From the records below, set down exactly the lines starting with the line that contains "rw [List.filter_filter]" and going on through the line that contains "exact hleft hg". Nothing else is wanted.

>>>

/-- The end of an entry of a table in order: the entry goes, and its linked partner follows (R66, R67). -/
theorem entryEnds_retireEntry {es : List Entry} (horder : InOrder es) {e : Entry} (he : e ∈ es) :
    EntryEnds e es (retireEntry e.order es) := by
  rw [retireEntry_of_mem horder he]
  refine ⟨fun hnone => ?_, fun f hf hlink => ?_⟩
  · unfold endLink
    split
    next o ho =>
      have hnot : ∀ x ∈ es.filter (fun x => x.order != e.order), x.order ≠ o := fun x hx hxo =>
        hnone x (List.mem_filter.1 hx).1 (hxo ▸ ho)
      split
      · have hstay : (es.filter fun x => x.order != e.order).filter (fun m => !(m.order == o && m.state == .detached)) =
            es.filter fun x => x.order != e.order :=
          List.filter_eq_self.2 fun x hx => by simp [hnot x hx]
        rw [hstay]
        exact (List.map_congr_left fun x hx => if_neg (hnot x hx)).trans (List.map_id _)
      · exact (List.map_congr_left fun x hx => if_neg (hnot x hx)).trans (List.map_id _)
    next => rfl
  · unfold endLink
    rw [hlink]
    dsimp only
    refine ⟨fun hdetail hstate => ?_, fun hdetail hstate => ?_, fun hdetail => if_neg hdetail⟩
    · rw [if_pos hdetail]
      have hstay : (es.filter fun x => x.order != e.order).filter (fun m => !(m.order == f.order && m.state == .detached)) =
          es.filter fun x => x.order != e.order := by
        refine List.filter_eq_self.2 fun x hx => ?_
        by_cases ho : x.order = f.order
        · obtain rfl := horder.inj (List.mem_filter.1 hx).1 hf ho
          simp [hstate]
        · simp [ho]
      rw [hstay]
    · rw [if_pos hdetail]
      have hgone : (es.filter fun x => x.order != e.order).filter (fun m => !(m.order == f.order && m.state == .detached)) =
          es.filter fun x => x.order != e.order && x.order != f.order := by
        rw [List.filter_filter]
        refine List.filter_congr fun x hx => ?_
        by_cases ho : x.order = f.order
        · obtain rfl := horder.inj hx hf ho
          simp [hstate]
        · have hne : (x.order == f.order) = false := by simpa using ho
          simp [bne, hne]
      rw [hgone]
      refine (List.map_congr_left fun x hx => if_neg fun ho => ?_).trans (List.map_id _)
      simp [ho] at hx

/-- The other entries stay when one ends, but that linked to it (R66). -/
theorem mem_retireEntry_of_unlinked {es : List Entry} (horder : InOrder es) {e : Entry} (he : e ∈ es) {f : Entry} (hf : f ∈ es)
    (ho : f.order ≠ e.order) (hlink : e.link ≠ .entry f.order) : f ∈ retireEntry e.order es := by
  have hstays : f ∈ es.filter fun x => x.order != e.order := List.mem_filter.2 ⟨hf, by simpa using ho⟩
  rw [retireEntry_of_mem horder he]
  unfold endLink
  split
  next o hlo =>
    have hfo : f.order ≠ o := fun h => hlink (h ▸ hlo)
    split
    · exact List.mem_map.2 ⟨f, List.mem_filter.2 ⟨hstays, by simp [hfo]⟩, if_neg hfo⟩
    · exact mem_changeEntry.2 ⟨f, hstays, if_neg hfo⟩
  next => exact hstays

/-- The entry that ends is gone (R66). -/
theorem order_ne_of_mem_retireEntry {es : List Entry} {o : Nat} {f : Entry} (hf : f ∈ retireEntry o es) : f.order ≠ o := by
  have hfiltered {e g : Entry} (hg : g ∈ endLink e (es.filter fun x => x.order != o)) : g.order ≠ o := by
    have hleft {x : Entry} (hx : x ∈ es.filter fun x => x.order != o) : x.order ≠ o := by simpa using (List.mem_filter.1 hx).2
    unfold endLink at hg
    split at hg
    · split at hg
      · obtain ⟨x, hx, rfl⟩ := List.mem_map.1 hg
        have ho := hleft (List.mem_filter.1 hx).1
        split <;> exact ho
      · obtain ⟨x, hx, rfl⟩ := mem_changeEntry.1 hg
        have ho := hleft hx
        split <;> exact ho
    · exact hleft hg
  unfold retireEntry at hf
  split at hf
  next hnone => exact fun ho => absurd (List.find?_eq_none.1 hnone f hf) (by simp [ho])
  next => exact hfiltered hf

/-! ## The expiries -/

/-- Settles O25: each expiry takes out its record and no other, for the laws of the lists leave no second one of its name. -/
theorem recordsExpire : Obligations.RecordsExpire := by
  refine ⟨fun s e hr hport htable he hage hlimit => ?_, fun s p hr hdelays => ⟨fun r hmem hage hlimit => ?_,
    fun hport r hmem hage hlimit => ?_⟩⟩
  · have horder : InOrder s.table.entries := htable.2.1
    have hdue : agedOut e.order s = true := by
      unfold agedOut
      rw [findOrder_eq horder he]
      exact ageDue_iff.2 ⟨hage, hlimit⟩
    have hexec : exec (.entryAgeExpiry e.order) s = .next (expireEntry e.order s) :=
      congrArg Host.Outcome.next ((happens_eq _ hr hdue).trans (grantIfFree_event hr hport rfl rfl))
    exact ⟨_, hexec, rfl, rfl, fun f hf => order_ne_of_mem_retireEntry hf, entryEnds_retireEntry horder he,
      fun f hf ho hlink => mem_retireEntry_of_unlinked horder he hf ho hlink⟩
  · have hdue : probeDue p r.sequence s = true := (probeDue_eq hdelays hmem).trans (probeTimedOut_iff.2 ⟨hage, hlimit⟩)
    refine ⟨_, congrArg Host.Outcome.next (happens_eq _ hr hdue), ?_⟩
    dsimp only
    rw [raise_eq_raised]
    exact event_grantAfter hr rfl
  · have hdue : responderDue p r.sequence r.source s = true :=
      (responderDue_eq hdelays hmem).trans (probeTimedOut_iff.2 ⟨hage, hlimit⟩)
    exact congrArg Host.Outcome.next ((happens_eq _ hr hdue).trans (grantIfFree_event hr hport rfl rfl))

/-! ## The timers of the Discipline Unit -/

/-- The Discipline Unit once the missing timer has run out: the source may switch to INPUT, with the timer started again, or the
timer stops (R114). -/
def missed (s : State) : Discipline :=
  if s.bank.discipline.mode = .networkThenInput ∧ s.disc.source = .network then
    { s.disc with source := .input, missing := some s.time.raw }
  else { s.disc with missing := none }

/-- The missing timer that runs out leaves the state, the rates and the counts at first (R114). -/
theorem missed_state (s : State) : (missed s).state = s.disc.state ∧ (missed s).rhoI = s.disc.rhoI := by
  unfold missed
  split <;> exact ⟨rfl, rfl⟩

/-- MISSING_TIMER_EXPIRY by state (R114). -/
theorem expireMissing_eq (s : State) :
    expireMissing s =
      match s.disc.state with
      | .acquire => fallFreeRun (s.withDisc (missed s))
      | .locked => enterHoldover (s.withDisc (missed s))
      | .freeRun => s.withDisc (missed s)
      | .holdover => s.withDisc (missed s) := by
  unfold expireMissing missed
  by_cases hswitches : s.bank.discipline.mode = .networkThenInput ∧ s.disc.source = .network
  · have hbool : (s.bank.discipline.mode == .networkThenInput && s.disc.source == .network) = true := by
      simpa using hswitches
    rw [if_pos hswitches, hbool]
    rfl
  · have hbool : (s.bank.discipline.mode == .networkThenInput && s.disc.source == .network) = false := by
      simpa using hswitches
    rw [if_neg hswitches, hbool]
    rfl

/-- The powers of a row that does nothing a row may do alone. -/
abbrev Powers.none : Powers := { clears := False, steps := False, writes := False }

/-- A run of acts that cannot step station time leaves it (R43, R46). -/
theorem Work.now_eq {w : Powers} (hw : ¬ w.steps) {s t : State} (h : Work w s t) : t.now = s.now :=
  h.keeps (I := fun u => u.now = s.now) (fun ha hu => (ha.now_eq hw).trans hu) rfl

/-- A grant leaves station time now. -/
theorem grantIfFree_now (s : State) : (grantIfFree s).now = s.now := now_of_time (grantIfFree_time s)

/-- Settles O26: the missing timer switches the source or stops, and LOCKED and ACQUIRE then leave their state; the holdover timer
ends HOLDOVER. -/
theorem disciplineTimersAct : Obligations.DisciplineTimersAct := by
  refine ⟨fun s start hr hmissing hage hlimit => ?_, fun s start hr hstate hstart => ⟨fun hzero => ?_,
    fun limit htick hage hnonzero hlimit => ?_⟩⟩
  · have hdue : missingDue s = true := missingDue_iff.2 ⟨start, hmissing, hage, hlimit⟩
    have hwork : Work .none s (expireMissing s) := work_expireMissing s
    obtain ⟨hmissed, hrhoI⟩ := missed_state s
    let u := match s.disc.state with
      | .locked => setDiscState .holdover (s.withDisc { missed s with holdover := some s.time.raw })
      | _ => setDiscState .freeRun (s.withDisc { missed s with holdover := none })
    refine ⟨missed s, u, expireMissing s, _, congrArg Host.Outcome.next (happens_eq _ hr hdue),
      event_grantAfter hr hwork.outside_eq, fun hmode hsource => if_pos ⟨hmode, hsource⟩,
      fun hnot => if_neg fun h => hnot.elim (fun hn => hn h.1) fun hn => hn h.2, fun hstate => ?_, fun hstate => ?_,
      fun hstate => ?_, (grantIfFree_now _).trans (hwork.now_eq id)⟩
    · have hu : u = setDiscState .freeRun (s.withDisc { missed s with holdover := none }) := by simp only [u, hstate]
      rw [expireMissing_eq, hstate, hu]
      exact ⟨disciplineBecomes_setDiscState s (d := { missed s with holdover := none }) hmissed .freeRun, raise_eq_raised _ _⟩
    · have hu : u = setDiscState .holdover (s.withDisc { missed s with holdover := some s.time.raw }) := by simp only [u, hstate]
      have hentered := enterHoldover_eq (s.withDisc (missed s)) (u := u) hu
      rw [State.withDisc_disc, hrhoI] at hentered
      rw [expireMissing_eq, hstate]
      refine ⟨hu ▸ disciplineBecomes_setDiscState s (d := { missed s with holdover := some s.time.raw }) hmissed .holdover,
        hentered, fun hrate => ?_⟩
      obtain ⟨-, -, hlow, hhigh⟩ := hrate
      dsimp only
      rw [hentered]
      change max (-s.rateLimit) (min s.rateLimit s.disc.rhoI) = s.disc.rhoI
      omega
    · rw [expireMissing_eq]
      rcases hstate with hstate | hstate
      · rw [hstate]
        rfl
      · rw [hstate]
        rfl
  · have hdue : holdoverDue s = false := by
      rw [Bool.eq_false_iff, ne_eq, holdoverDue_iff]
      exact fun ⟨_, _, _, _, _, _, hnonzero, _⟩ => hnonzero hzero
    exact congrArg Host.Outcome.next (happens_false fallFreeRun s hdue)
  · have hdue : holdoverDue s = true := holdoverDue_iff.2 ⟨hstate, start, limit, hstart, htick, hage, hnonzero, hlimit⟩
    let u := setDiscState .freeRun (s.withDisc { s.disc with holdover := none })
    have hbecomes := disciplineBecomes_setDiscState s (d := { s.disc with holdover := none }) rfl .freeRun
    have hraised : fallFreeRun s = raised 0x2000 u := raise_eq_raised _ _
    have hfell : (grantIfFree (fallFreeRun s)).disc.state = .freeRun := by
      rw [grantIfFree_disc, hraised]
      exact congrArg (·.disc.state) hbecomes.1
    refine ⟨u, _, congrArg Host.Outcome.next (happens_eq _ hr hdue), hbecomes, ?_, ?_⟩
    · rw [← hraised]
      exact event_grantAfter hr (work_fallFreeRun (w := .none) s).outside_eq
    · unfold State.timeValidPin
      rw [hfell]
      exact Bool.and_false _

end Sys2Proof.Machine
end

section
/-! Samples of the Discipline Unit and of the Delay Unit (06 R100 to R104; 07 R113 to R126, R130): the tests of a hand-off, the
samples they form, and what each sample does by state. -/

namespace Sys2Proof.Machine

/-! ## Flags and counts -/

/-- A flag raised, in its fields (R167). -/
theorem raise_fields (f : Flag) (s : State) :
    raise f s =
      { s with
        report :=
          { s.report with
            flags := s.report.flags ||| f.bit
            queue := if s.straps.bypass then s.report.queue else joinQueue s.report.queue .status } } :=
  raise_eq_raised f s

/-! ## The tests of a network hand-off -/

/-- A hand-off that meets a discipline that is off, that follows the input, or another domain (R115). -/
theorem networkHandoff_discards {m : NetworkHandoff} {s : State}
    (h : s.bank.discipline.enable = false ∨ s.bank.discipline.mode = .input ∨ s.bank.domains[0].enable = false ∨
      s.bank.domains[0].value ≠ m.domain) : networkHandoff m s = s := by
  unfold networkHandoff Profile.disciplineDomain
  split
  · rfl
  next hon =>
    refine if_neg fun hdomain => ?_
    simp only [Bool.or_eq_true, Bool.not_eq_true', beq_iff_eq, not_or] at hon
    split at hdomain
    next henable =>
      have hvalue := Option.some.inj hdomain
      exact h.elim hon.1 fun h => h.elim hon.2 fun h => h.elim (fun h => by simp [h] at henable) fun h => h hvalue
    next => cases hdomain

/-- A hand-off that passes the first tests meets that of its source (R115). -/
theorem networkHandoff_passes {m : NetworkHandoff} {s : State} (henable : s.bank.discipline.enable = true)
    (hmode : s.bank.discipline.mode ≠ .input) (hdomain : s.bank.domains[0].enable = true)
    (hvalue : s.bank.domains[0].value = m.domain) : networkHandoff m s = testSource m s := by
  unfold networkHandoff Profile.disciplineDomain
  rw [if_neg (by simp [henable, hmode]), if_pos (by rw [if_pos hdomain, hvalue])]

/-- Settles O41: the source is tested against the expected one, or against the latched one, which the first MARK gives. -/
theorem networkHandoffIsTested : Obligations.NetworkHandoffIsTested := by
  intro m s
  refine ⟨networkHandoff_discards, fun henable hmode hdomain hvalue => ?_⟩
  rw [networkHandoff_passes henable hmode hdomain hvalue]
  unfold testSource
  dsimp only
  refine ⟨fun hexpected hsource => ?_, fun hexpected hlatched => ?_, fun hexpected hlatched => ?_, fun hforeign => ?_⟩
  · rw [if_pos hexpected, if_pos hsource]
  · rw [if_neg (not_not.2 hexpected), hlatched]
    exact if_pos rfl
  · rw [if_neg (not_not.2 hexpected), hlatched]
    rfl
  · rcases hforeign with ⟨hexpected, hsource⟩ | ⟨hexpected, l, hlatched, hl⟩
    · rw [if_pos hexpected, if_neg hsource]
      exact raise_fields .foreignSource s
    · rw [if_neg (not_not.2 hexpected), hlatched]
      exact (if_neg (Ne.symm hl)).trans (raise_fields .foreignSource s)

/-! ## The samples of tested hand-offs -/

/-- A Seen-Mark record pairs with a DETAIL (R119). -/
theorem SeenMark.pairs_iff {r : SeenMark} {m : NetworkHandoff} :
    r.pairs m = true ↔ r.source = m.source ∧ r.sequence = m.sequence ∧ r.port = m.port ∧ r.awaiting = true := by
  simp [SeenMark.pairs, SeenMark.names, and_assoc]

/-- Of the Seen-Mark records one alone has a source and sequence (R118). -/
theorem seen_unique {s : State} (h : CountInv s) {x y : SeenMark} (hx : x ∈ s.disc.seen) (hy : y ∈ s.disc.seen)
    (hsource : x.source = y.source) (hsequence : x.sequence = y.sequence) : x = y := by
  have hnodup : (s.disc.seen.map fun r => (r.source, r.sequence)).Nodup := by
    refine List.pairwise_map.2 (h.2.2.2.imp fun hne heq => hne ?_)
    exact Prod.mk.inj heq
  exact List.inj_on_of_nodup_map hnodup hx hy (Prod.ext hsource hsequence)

<<<

Response below:
        rw [List.filter_filter]
        refine List.filter_congr fun x hx => ?_
        by_cases ho : x.order = f.order
        · obtain rfl := horder.inj hx hf ho
          simp [hstate]
        · have hne : (x.order == f.order) = false := by simpa using ho
          simp [bne, hne]
      rw [hgone]
      refine (List.map_congr_left fun x hx => if_neg fun ho => ?_).trans (List.map_id _)
      simp [ho] at hx

/-- The other entries stay when one ends, but that linked to it (R66). -/
theorem mem_retireEntry_of_unlinked {es : List Entry} (horder : InOrder es) {e : Entry} (he : e ∈ es) {f : Entry} (hf : f ∈ es)
    (ho : f.order ≠ e.order) (hlink : e.link ≠ .entry f.order) : f ∈ retireEntry e.order es := by
  have hstays : f ∈ es.filter fun x => x.order != e.order := List.mem_filter.2 ⟨hf, by simpa using ho⟩
  rw [retireEntry_of_mem horder he]
  unfold endLink
  split
  next o hlo =>
    have hfo : f.order ≠ o := fun h => hlink (h ▸ hlo)
    split
    · exact List.mem_map.2 ⟨f, List.mem_filter.2 ⟨hstays, by simp [hfo]⟩, if_neg hfo⟩
    · exact mem_changeEntry.2 ⟨f, hstays, if_neg hfo⟩
  next => exact hstays

/-- The entry that ends is gone (R66). -/
theorem order_ne_of_mem_retireEntry {es : List Entry} {o : Nat} {f : Entry} (hf : f ∈ retireEntry o es) : f.order ≠ o := by
  have hfiltered {e g : Entry} (hg : g ∈ endLink e (es.filter fun x => x.order != o)) : g.order ≠ o := by
    have hleft {x : Entry} (hx : x ∈ es.filter fun x => x.order != o) : x.order ≠ o := by simpa using (List.mem_filter.1 hx).2
    unfold endLink at hg
    split at hg
    · split at hg
      · obtain ⟨x, hx, rfl⟩ := List.mem_map.1 hg
        have ho := hleft (List.mem_filter.1 hx).1
        split <;> exact ho
      · obtain ⟨x, hx, rfl⟩ := mem_changeEntry.1 hg
        have ho := hleft hx
        split <;> exact ho
    · exact hleft hg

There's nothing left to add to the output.